§ **Exercise goal**
Would you copy the material below word for word, beginning with its first line and ending with the line that contains "namespace Sys2Proof.Tests"?
***
-- ==== Sys2Proof/Tests/Slice0.lean ====
section
/-! SUPPORT. Tests. Expected results are the vectors of spec/95_test_vectors.md (named in each comment) or
are worked out by hand from a rule. The second half gives, for each statement with hypotheses, concrete
states and operands that meet them, at the boundaries of its clauses. -/

namespace Sys2Proof.Tests

open Sys2Proof Sys2Proof.Machine

/-! ### Helpers -/

/-- The next state of a result, if there is one. -/
def nextOf : Result → Option State
  | .next s => some s
  | .fault _ => none
  | .refused _ => none

theorem exists_next {r : Result} (h : (nextOf r).isSome = true) : ∃ t, r = .next t := by
  cases r with
  | next t => exact ⟨t, rfl⟩
  | fault f => cases h
  | refused x => cases h

/-- What a refusal says, if the result is one. -/
def refusalOf : Result → Option Refusal
  | .next _ => none
  | .fault _ => none
  | .refused r => some r

/-- `STATUS` after a result. -/
def statusOf (r : Result) : Option Word := (nextOf r).map statusWord

/-- Five words from a 160-bit number. -/
def five (v : Nat) : Words 5 := valueWords 5 v

/-- A configured generator. -/
def configured (sb : BitVec 10) : State := { State.reset with configured := true, sb := sb }

/-- A configured and seeded generator with accumulator `z`. -/
def seeded (sb : BitVec 10) (z : Nat) : State :=
  { State.reset with configured := true, seeded := true, sb := sb, z := valueWords 16 z }

/-- The reset state with a fault pending. -/
def pendingFault (c : ErrCode) : State := { State.reset with err := c }

/-- `DIN` of vectors K3 to K5: `616263` and then bytes `ff`. -/
def dinK3 : State := { State.reset with din := (Vector.replicate 16 0xffffffff).set 0 0x616263ff }

/-- The digest `d1` of spec/95_test_vectors.md section 3.2. -/
def d1 : Nat := 0x0568191e75349123f6ee1055e3500dc021ee4ded

/-! ### Well-formedness (R47, R48) -/

theorem test_wf_gen_zero_refused : (Instr.gen 0).wellFormed = false := by decide

theorem test_wf_accepts : (Instr.gen 1).WF ∧ (Instr.cfg 0).WF ∧ (Instr.compress 0).WF ∧ Instr.nop.WF ∧
    Instr.seed.WF ∧ Instr.seedrnd.WF ∧ Instr.clrerr.WF ∧ Instr.reset.WF := by decide

/-! ### Decoding: words written out bit by bit from R45 and R46 -/

theorem test_decode_nop : decode 0b00000000_000000000000000000000000 = .ok .nop := by decide

theorem test_decode_cfg : decode 0b00000001_000000000000000010100000 = .ok (.cfg 160) := by decide

theorem test_decode_seed : decode 0b00000010_000000000000000000000000 = .ok .seed := by decide

theorem test_decode_seedrnd : decode 0b00000011_000000000000000000000000 = .ok .seedrnd := by decide

theorem test_decode_gen : decode 0b00000100_111111111111111111111111 = .ok (.gen 16777215) := by decide

theorem test_decode_compress : decode 0b00000101_000000000000000001000001 = .ok (.compress 65) := by decide

theorem test_decode_clrerr : decode 0b00000110_000000000000000000000000 = .ok .clrerr := by decide

theorem test_decode_reset : decode 0b00000111_000000000000000000000000 = .ok .reset := by decide

/-- Section 5, the reserved words. -/
theorem test_decode_reserved :
    decode 0x00000001 = .error (.immediate 0) ∧ decode 0x02000001 = .error (.immediate 2) ∧
    decode 0x06000100 = .error (.immediate 6) ∧ decode 0x04000000 = .error .genZero ∧
    decode 0x08000000 = .error (.opcode 8) ∧ decode 0xffffffff = .error (.opcode 0xff) := by decide

/-- The rows of R46 do not overlap: no word agrees with two rows on the bits both fix. -/
theorem test_rows_disjoint :
    ([Instr.nop, .cfg 0, .seed, .seedrnd, .gen 1, .compress 0, .clrerr, .reset].map Instr.row).Pairwise
      (fun p q => p.1 &&& (p.2 &&& q.2) ≠ q.1 &&& (p.2 &&& q.2)) := by decide

theorem test_decodeTableWord : decodeTableWord 32 0x010000a0 = some (.cfg 160) ∧
    decodeTableWord 32 0x04000000 = none := by decide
***
§ **Response for this exercise**
-- ==== Sys2Proof/Tests/Slice0.lean ====
section
/-! SUPPORT. Tests. Expected results are the vectors of spec/95_test_vectors.md (named in each comment) or
are worked out by hand from a rule. The second half gives, for each statement with hypotheses, concrete
states and operands that meet them, at the boundaries of its clauses. -/

namespace Sys2Proof.Tests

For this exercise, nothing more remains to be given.